§ **Work instruction**: For the entries below, repeat exactly each line starting with the one that contains "theorem sequenceForm_wellFormed (terminal" and going on through the one that contains "its command. -/", and no others.
►
-- ==== Sys2Proof/Proofs/Instructions.lean ====
section
/-! Decode and encode of command words and control bytes (`30_encoding.md` R91, R92, R97, R103): what the
two fields of each are, and that an instruction and its code determine each other. -/

namespace Sys2Proof

/-! ## Command words -/

/-- Field OP of a command word is the word's value modulo 4, also where the word is narrower. -/
theorem commandOp_eq_iff {x k : Nat} (w : Word x) (hk : k < 4) :
    w.extractLsb' 0 2 = BitVec.ofNat 2 k ↔ w.toNat % 4 = k := by
  rw [← BitVec.toNat_inj]
  simp [BitVec.extractLsb'_toNat, Nat.mod_eq_of_lt hk]

/-- Field RSV of a command word is 0 exactly when nothing stands above OP. -/
theorem commandRsv_eq_zero_iff {x : Nat} (w : Word x) :
    w.extractLsb' 2 (x - 2) = 0#(x - 2) ↔ w.toNat < 4 := by
  have hpow : 2 ^ x ≤ 2 ^ 2 * 2 ^ (x - 2) := by
    rw [← Nat.pow_add]
    exact Nat.pow_le_pow_right (by decide) (by omega)
  have hrsv : w.toNat / 4 < 2 ^ (x - 2) := Nat.div_lt_of_lt_mul (w.isLt.trans_le hpow)
  rw [← BitVec.toNat_inj]
  simp [BitVec.extractLsb'_toNat, Nat.shiftRight_eq_div_pow, Nat.mod_eq_of_lt hrsv]

/-- What a word decodes to, by its value (`30_encoding.md` R91, R92). -/
theorem decodeCommand_eq {x : Nat} (w : Word x) :
    decodeCommand w =
      if w.toNat = 1 then .ok .compress
      else if w.toNat = 2 then .ok .decompressFixed
      else if w.toNat = 3 then .ok .decompressUnknown
      else .error .reservedCommand := by
  simp only [decodeCommand, BitVec.ofNat_eq_ofNat, commandRsv_eq_zero_iff,
    commandOp_eq_iff w (show 1 < 4 by decide), commandOp_eq_iff w (show 2 < 4 by decide),
    commandOp_eq_iff w (show 3 < 4 by decide)]
  by_cases hrsv : w.toNat < 4
  · rw [if_pos hrsv, Nat.mod_eq_of_lt hrsv]
  · rw [if_neg hrsv, if_neg (by omega), if_neg (by omega), if_neg (by omega)]

/-- The words of `30_encoding.md` R92 are reserved: OP is 0, or RSV is not. -/
theorem decodeCommand_of_reserved {x : Nat} {w : Word x}
    (h : w.extractLsb' 0 2 = 0 ∨ w.extractLsb' 2 (x - 2) ≠ 0) :
    decodeCommand w = .error .reservedCommand := by
  have hop := commandOp_eq_iff w (show 0 < 4 by decide)
  have hrsv := commandRsv_eq_zero_iff w
  have hvalue : w.toNat % 4 = 0 ∨ ¬ w.toNat < 4 := h.imp hop.1 (mt hrsv.2)
  rw [decodeCommand_eq, if_neg (by omega), if_neg (by omega), if_neg (by omega)]

/-- Settles O7: the value of a word that decodes is 1, 2 or 3, and it fixes the command. -/
theorem commandWordsDecode : Obligations.CommandWordsDecode := by
  intro x w i
  rw [decodeCommand_eq]
  split_ifs with h1 h2 h3
  · simp [h1, eq_comm]
  · simp [h2, eq_comm]
  · simp [h3, eq_comm]
  · simp [h1, h2, h3]

@[simp] theorem Machine.neg32_zero (x : Nat) : (Machine.neg32 0 : Word x) = 0 := by
  refine BitVec.eq_of_toNat_eq ?_
  rw [Machine.neg32, BitVec.toNat_ofNat, Nat.zero_mod, Nat.sub_zero, Nat.mod_self]
  exact BitVec.toNat_zero.symm

/-- Settles O8: START finds no command and raises InvalidArgument; the block was idle before. -/
theorem reservedCommandWords : Obligations.ReservedCommandWords := by
  rintro P s w rest ⟨hidle, hhost⟩ hword
  calc Machine.step ⟨P, s⟩
    _ = Machine.startCommand w { s with host := rest } := Machine.step_of_host hidle hhost
    _ = .next ⟨P, Machine.Block.raise { s with host := rest } .invalidArgument 0⟩ := by
      rw [Machine.startCommand, decodeCommand_of_reserved hword]
    _ = _ := by
      simp [Machine.Block.raise, Machine.causeCode, hidle]

/-! ## Control bytes -/

@[simp] theorem tokenLL_token (ll ml : BitVec 4) : tokenLL (token ll ml) = ll :=
  BitVec.extractLsb'_append_eq_left

@[simp] theorem tokenML_token (ll ml : BitVec 4) : tokenML (token ll ml) = ml :=
  BitVec.extractLsb'_append_eq_right

@[simp] theorem token_nibbles (t : Byte) : token (tokenLL t) (tokenML t) = t :=
  BitVec.extractLsb'_append_extractLsb'

/-- A control byte is its two nibbles, each of which is short or saturated. -/
theorem encode_sequenceForm (terminal : Bool) (t : Byte) :
    encode (sequenceForm terminal t) = .controlByte t := by
  obtain ⟨ll, ml, rfl⟩ : ∃ ll ml, t = token ll ml := ⟨_, _, (token_nibbles t).symm⟩
  unfold sequenceForm
  split_ifs <;> simp_all [encode, shortNibble]

theorem sequenceForm_wellFormed (terminal : Bool) (t : Byte) :
    (sequenceForm terminal t).wellFormed = true := by
  unfold sequenceForm
  split_ifs <;> simp_all [Instr.wellFormed]

theorem sequenceForm_isTerminal (terminal : Bool) (t : Byte) :
    (sequenceForm terminal t).isTerminal = terminal := by
  unfold sequenceForm
  split_ifs <;> simp_all [Instr.isTerminal]

/-! ## Instructions -/

theorem decodeCode_encode {i : Instr} (hi : i.wellFormed = true) :
    decodeCode i.isTerminal (encode i) = .ok i := by
  cases i with
  | compress | decompressFixed | decompressUnknown => exact decodeCommand_eq _
  | _ =>
    simp_all [Instr.wellFormed, Instr.isTerminal, encode, decodeCode, sequenceForm, shortNibble]

/-- A command word that decodes is the code of its command. -/
theorem encode_of_decodeCommand {w : Word 32} {i : Instr} (h : decodeCommand w = .ok i) :
    i.wellFormed = true ∧ encode i = .command w := by
  obtain ⟨hw, rfl⟩ | ⟨hw, rfl⟩ | ⟨hw, rfl⟩ := (commandWordsDecode 32 w i).1 h
  all_goals exact ⟨rfl, congrArg Code.command (BitVec.eq_of_toNat_eq hw.symm)⟩

/-- Settles O44: both ways for control bytes by their four cases, for command words by their values. -/
theorem instructionsDecodeEncode : Obligations.InstructionsDecodeEncode :=
  ⟨fun _ hi => decodeCode_encode hi,
    fun terminal t => ⟨sequenceForm terminal t, rfl, sequenceForm_wellFormed terminal t,
      sequenceForm_isTerminal terminal t, encode_sequenceForm terminal t⟩,
    fun _ _ _ h => encode_of_decodeCommand h⟩

/-- Settles O43: each word is a closed bit pattern, so the decoder computes its instruction. -/
theorem writtenWordsDecode : Obligations.WrittenWordsDecode := by
  unfold Obligations.WrittenWordsDecode
  decide

end Sys2Proof
end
◄
§ **Task answer**:
theorem sequenceForm_wellFormed (terminal : Bool) (t : Byte) :
    (sequenceForm terminal t).wellFormed = true := by
  unfold sequenceForm
  split_ifs <;> simp_all [Instr.wellFormed]

theorem sequenceForm_isTerminal (terminal : Bool) (t : Byte) :
    (sequenceForm terminal t).isTerminal = terminal := by
  unfold sequenceForm
  split_ifs <;> simp_all [Instr.isTerminal]

/-! ## Instructions -/

theorem decodeCode_encode {i : Instr} (hi : i.wellFormed = true) :
    decodeCode i.isTerminal (encode i) = .ok i := by
  cases i with
  | compress | decompressFixed | decompressUnknown => exact decodeCommand_eq _
  | _ =>
    simp_all [Instr.wellFormed, Instr.isTerminal, encode, decodeCode, sequenceForm, shortNibble]

/-- A command word that decodes is the code of its command. -/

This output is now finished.